Но вот что тогда случилось: Мышкин вдруг весь вытянулся вперед у меня на плече, он балансировал на собранных лапках и вдруг выстрелил – выстрелил собою, так что я шатнулся от неожиданного толчка. Я остановился. Бурьян шатался впереди, и по нему я следил за движениями Мышкина. Теперь он стал. Бурьян мерно качало ветром. И вдруг писк, тоненький писк, не то ребенка, не то птицы. Я побежал вперед. Мышкин придавил лапой кролика, он вгрызся зубами в загривок и замер, напружинясь. Казалось, тронешь – и из него брызнет кровь. Он на мгновение поднял на меня ярые глаза. Кролик еще бился. Но вот он дернулся последний раз и замер, вытянулся. Мышкин вскочил на лапы, он сделал вид, что будто меня нет рядом, он озабоченно затрусил с кроликом в зубах. Но я успел шагнуть и наступил кролику на лапы. Мышкин заворчал, да так зло! Ничего! Я присел и руками разжал ему челюсти. Я говорил «тубо» при этом. Нет, Мышкин меня не царапнул. Он стоял у ног и ярыми глазами глядел на свою добычу. Я быстро отхватил ножом лапку и кинул Мышкину. Он высокими прыжками ускакал в бурьян. Я спрятал кролика в карман и сел на камень. Мне хотелось скорей домой – похвастаться, что и мы с добычей. Чего твои ракушки стоят! Кролик, правда, был невелик! Но ведь сварить да две картошки, эге! Я хотел уже свистнуть Мышкина, но он сам вышел из бурьяна. Он облизывался, глаза были дикие. Он не глядел на меня.

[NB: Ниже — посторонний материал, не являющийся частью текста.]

/-- SAF_CLR clears the counts of the safety channels, and reads 0. -/
theorem perform_safClr (d : Dev) : d.perform (.write 0x169 1) =
    { dev := ({ d with saf := { d.saf with opens := 0, discs := 0, ovf := 0 } } : Dev).cfgCheck, err := 0, data := 0 } :=
  (perform_write_ok (writeReg_safClr d)).trans (congrArg (Performed.mk _ 0) (peek_safClr _))

/-- Settles O52, clause by clause: without supply; a reserved address; an access outstanding; a frame that pends, reads,
captures or writes; and the completion of what has pended. -/
theorem registerFrames : Obligations.RegisterFrames := by
  unfold Obligations.RegisterFrames
  intro s a data hw hc
  have hread : s.dev.readFrame a = s.dev.accessFrame (.read a) := readFrame_register hw
  have hwrite : s.dev.writeFrame a data = s.dev.accessFrame (.write a data) := writeFrame_register hw hc
  refine ⟨fun ha => ?dead, fun ha => ⟨fun hl => ?reserved, fun hx => ?outstanding, fun hn hl => ⟨fun hr => ?stopped,
    fun ho => ?alwaysOn, fun hr hp h0 h1 => ?plain, fun hr first n hv => ?captured, fun hs => ?served⟩,
    fun hn => ?idle, fun hx => ?counts, fun hx hp h0 h1 hr => ?readCompletes, fun hx hl => ?writeCompletes⟩⟩
  case dead =>
    exact ⟨does_registerRead (hread.trans (accessFrame_dead ha)), does_registerWrite (hwrite.trans (accessFrame_dead ha)),
      does_accessComplete (accessCompletes_dead ha)⟩
  case reserved =>
    refine ⟨does_registerWrite (hwrite.trans (accessFrame_addressBad ha (by simp [Dev.addressBad, hl]))), fun hn => ?_⟩
    exact does_registerRead (readFrame_answers hw ha hn (by simp [Dev.accessNeeds, hl, Dev.runsFor]) (readReg_reserved hl _))
  case outstanding =>
    refine ⟨does_registerRead (hread.trans (accessFrame_outstanding ha rfl hx)), fun hl => ?_⟩
    have hwait := hwrite.trans (accessFrame_outstanding ha (addressBad_write hl) hx)
    refine ⟨fun d' ht => does_registerWrite (hwait.trans ?_), fun ht => does_registerWrite (hwait.trans ?_)⟩
    · rw [outstandingError_write_ok ht]; rfl
    · rw [outstandingError_write_error (by decide) ht]; rfl
  case stopped =>
    exact ⟨does_registerRead (readFrame_pends hw hl ha hn hr), does_registerWrite (writeFrame_pends hw hc hl ha hn (.inl hr))⟩
  case alwaysOn => exact does_registerWrite (writeFrame_pends hw hc hl ha hn (.inr ho))
  case plain =>
    have hp' := readReg_plain (d := framed s.dev) hp (BitVec.toNat_ne.mp h0) (BitVec.toNat_ne.mp h1)
    rw [peek_framed] at hp'
    exact does_registerRead (readFrame_answers hw ha hn (by rwa [accessNeeds_read hl]) hp')
  case captured =>
    have hr' : s.dev.runsFor (s.dev.accessNeeds (.read a)) = true := by rwa [accessNeeds_read hl]
    refine ⟨fun hf => ?_, fun hf c hcap => ?_⟩
    · subst hf
      have hlow := readReg_lowest (d := framed s.dev) hv
      rw [liveWords_framed, peek_framed] at hlow
      exact does_registerRead (readFrame_answers hw ha hn hr' hlow)
    · cases c with
      | some c => exact does_registerRead (readFrame_answers hw ha hn hr' (readReg_captured hv hf hcap))
      | none =>
        have hlive := readReg_uncaptured (d := framed s.dev) hv hf hcap
        rw [peek_framed] at hlive
        exact does_registerRead (readFrame_answers hw ha hn hr' hlive)
  case served =>
    refine ⟨fun d' ht => ⟨?_, ?_⟩, exec_readInc hw hl hs, fun ht => ⟨?_, ?_⟩⟩
    · exact does_registerWrite (writeFrame_takes hw hc hl hs ht)
    · exact does_writeInc (writeFrame_takes hw hc hl hs ht)
    · exact does_registerWrite (writeFrame_refuses hw hc hl hs ht)
    · exact does_writeInc (writeFrame_refuses hw hc hl hs ht)
  case idle =>
    refine ⟨does_accessComplete (accessCompletes_none hn), ?_⟩
    exact does_registerWrite (writeFrame_pends (by decide) rfl rfl ha hn (.inr rfl))
  case counts =>
    have hcan : s.dev.canComplete (.write 0x169 1) = true := canComplete_register (a := 0x169) rfl rfl
    exact does_accessComplete (accessCompletes_answers ha hx hcan rfl (perform_safClr _))
  case readCompletes =>
    have hp' := readReg_plain (d := noAccess s.dev) hp (BitVec.toNat_ne.mp h0) (BitVec.toNat_ne.mp h1)
    rw [peek_noAccess] at hp'
    exact does_accessComplete (accessCompletes_answers ha hx (canComplete_read hr) rfl (perform_read hp'))
  case writeCompletes =>
    refine ⟨fun hr => does_accessComplete (accessCompletes_waits hx hr), fun hr => ?_⟩
    have hcan : s.dev.canComplete (.write a data) = true := canComplete_register rfl hr
    refine ⟨fun d' ht => does_accessComplete ?_, fun ht => does_accessComplete ?_⟩
    · exact accessCompletes_answers ha hx hcan rfl (perform_write_ok ht)
    · rw [accessCompletes_refuses ha hx hcan rfl (perform_write_error ht)]; rfl

end Sys2Proof.Proofs
end

section
/-! The modulator and analog inputs: the verdicts of the detectors, the end of settling, the SAR converter. -/
namespace Sys2Proof.Proofs

open Sys2Proof.Machine Sys2Proof.Safety Sys2Proof.Laws

/-! ### Quantities in units of their register -/

/-- An exact quantity is not rounded. -/
theorem quantise_intCast (i : Int) : quantise (i : Rat) = i := rfl

theorem floor_le_quantise (r : Rat) : r.floor ≤ quantise r := by
  unfold quantise upOrDown
  split
  · rename_i hd
    simp [Rat.floor, hd]
  · split
    · exact Rat.intCast_le_intCast.mp (Rat.le_trans (Rat.floor_le r) Rat.le_ceil)
    · exact Int.le_refl _

theorem quantise_le_ceil (r : Rat) : quantise r ≤ r.ceil := by
  unfold quantise upOrDown
  split
  · rename_i hd
    simp [Rat.ceil, hd]
  · split
    · exact Int.le_refl _
    · exact Rat.intCast_le_intCast.mp (Rat.le_trans (Rat.floor_le r) Rat.le_ceil)

theorem quantise_le {r : Rat} {i : Int} (h : r ≤ i) : quantise r ≤ i :=
  Int.le_trans (quantise_le_ceil r) (Rat.ceil_le_iff.mpr h)

theorem le_quantise {r : Rat} {i : Int} (h : (i : Rat) ≤ r) : i ≤ quantise r :=
  Int.le_trans (Rat.le_floor_iff.mpr h) (floor_le_quantise r)

/-! ### The SAR converter -/

theorem sarCode_toNat (volts : Rat) : (sarCode volts).toNat = clampNat 4095 (natOf (quantise (volts / (33 / 10) * 4096))) := by
  have hlt : ∀ n, clampNat 4095 n < 2 ^ 12 := fun n => by unfold clampNat; split <;> omega
  rw [sarCode, BitVec.toNat_ofNat, Nat.mod_eq_of_lt (hlt _)]

theorem sarCode_exact {volts : Rat} {k : Nat} (hk : k ≤ 4095) (h : volts * 4096 = k * (33 / 10)) :
    (sarCode volts).toNat = k := by
  have hv : volts / (33 / 10) * 4096 = ((k : Int) : Rat) := by rw [Rat.intCast_natCast]; grind
  rw [sarCode_toNat, hv, quantise_intCast, natOf, Int.toNat_natCast, clampNat, if_pos hk]

theorem sarCode_full {volts : Rat} (h : 33 / 10 ≤ volts) : (sarCode volts).toNat = 4095 := by
  have hq : 4096 ≤ quantise (volts / (33 / 10) * 4096) := le_quantise (by grind)
  rw [sarCode_toNat, natOf, clampNat, if_neg (by omega)]

theorem sarCode_zero {volts : Rat} (h : volts ≤ 0) : (sarCode volts).toNat = 0 := by
  have hq : quantise (volts / (33 / 10) * 4096) ≤ 0 := quantise_le (by grind)
  rw [sarCode_toNat, natOf, Int.toNat_of_nonpos hq, clampNat, if_pos (by omega)]

/-! ### The detectors -/

section
variable {d : Dev} {n : Fin 6}

/-- The plausibility counts of A and B restart with a change of their input's verdict, and no other input has any. -/
theorem restartPlausibility_eq (d : Dev) (n : Fin 6) : d.restartPlausibility n = { d with sen := { d.sen with
    bad := if h : n.val < 2 then upd d.sen.bad ⟨n.val, by omega⟩ 0 else d.sen.bad
    good := if h : n.val < 2 then upd d.sen.good ⟨n.val, by omega⟩ 0 else d.sen.good } } := by
  by_cases h : n.val < 2
  · have h3 : n.val < 3 := by omega
    simp [Dev.restartPlausibility, h, h3]
  · simp [Dev.restartPlausibility, h]

/-- An event ahead of its fault fires, and leaves the inputs and the active faults as they are. -/
theorem episodeEvent_spec (d : Dev) (f src sub inst cls : Nat) (data : Word) (h : src < 64) :
    (d.episodeEvent f src sub inst cls data).sen = d.sen ∧ (d.episodeEvent f src sub inst cls data).lim.active = d.lim.active ∧
      fired src (d.episodeEvent f src sub inst cls data) := by
  obtain ⟨k, l⟩ := faultEpisode_keeps d f inst none
  unfold Dev.episodeEvent
  refine ⟨?_, ?_, event_fired _ _ _ _ _ _ _ h⟩
  · rw [event_sen, ← k.sen]
  · rw [event_lim, ← l]
    rfl

/-- What a detection leaves: the verdicts as they are, one count, its event, and no fault yet. -/
structure Detected (src : Nat) (a b : Dev) : Prop where
  lost : b.sen.lost = a.sen.lost
  frozen : b.sen.frozen = a.sen.frozen
  det : b.sen.det = satInc 4095 a.sen.det
  fires : fired src b
  active : b.lim.active = a.lim.active

theorem detection_detected (d : Dev) (n : Fin 6) {src : Nat} (h : src < 64) : Detected src d (d.detection n src) := by
  obtain ⟨sat, q, ⟨hsen, hact, hf⟩, he⟩ : ∃ sat q, (q.sen = { d.sen with det := satInc 4095 d.sen.det, detSat := sat } ∧
      q.lim.active = d.lim.active ∧ fired src q) ∧ eventsOnly (q.restartPlausibility n) (d.detection n src) := by
    refine ⟨d.sen.detSat || decide (4095 ≤ d.sen.det + 1), _, ?_, noticeIf_eventsOnly _ _ _ _ _⟩
    split <;> exact episodeEvent_spec _ _ _ _ _ _ _ h
  rw [restartPlausibility_eq] at he
  constructor
  · rw [eventsOnly_sen he, hsen]
  · rw [eventsOnly_sen he, hsen]
  · rw [eventsOnly_sen he, hsen]
  · exact fired_of_eventsOnly he hf
  · rw [eventsOnly_lim he, ← hact]

theorem inputLost_off (h : d.detectorsRun = false ∨ d.sen.lost.getLsbD n.val = true) : d.inputLost n = d :=
  if_neg (by rcases h with h | h <;> rw [h] <;> simp)

theorem inputLost_on (hr : d.detectorsRun = true) (h : d.sen.lost.getLsbD n.val = false) : d.inputLost n =
    ({ d with sen := { d.sen with lost := putBit d.sen.lost n.val true } } : Dev).detection n 22 :=
  if_pos (by rw [hr, h]; rfl)

theorem inputActive_off (h : d.detectorsRun = false ∨ d.sen.lost.getLsbD n.val = false) : d.inputActive n = d :=
  if_neg (by rcases h with h | h <;> rw [h] <;> simp)

theorem inputActive_on (hr : d.detectorsRun = true) (h : d.sen.lost.getLsbD n.val = true) : d.inputActive n =
    ({ d with sen := { d.sen with lost := putBit d.sen.lost n.val false } } : Dev).restartPlausibility n :=
  if_pos (by rw [hr, h]; rfl)

theorem inputFrozen_off (h : d.detectorsRun = false ∨ d.freezeArmed n = false ∨ d.sen.frozen.getLsbD n.val = true) :
    d.inputFrozen n = d :=
  if_neg (by rcases h with h | h | h <;> rw [h] <;> simp)

theorem inputFrozen_on (hr : d.detectorsRun = true) (ha : d.freezeArmed n = true) (h : d.sen.frozen.getLsbD n.val = false) :
    d.inputFrozen n =
      ({ d with sen := { d.sen with frozen := putBit d.sen.frozen n.val true } } : Dev).detection n 23 :=
  if_pos (by rw [hr, ha, h]; rfl)

theorem inputUnfrozen_off (h : d.detectorsRun = false ∨ d.sen.frozen.getLsbD n.val = false) : d.inputUnfrozen n = d :=
  if_neg (by rcases h with h | h <;> rw [h] <;> simp)

theorem inputUnfrozen_on (hr : d.detectorsRun = true) (h : d.sen.frozen.getLsbD n.val = true) : d.inputUnfrozen n =
    ({ d with sen := { d.sen with frozen := putBit d.sen.frozen n.val false } } : Dev).restartPlausibility n :=
  if_pos (by rw [hr, h]; rfl)

/-! The freeze detector's arming (R210) -/

theorem freezeArmed_notRun (h : d.inRun = false) : d.freezeArmed n = false := by
  simp [Dev.freezeArmed, h]

/-- MDAT3 before the K3 command, and MDAT4 and MDAT5 outside OUTPUT. -/
theorem freezeArmed_off (h : (n = 3 ∧ d.seq.drover = .precharge ∧ d.seq.phase < 2) ∨ (4 ≤ n.val ∧ d.seq.drover = .closed)) :
    d.freezeArmed n = false := by
  rcases h with ⟨rfl, hs, hp⟩ | ⟨hn, hs⟩
  · simp [Dev.freezeArmed, Dev.holdClosed, hs, hp]
  · match n, hn with
    | 4, _ => simp [Dev.freezeArmed, hs]
    | 5, _ => simp [Dev.freezeArmed, hs]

Хвост неровной плеткой мотался в стороны. Я встал и пошел. Мышкин скакал за мной, я это слышал.

Наконец я решил свистнуть. Мышкин с разбегу, как камень, ударился в мою спину и вмиг был на плече. Он мурлыкал и мерно перебирал когтями мою шинель. Он терся головой об ухо, он бодал пушистым лбом меня в висок.

Семь раз я рассказывал мальчишке про охоту. Когда легли спать, он попросил еще. Мышкин спал, как всегда, усевшись на меня поверх одеяла.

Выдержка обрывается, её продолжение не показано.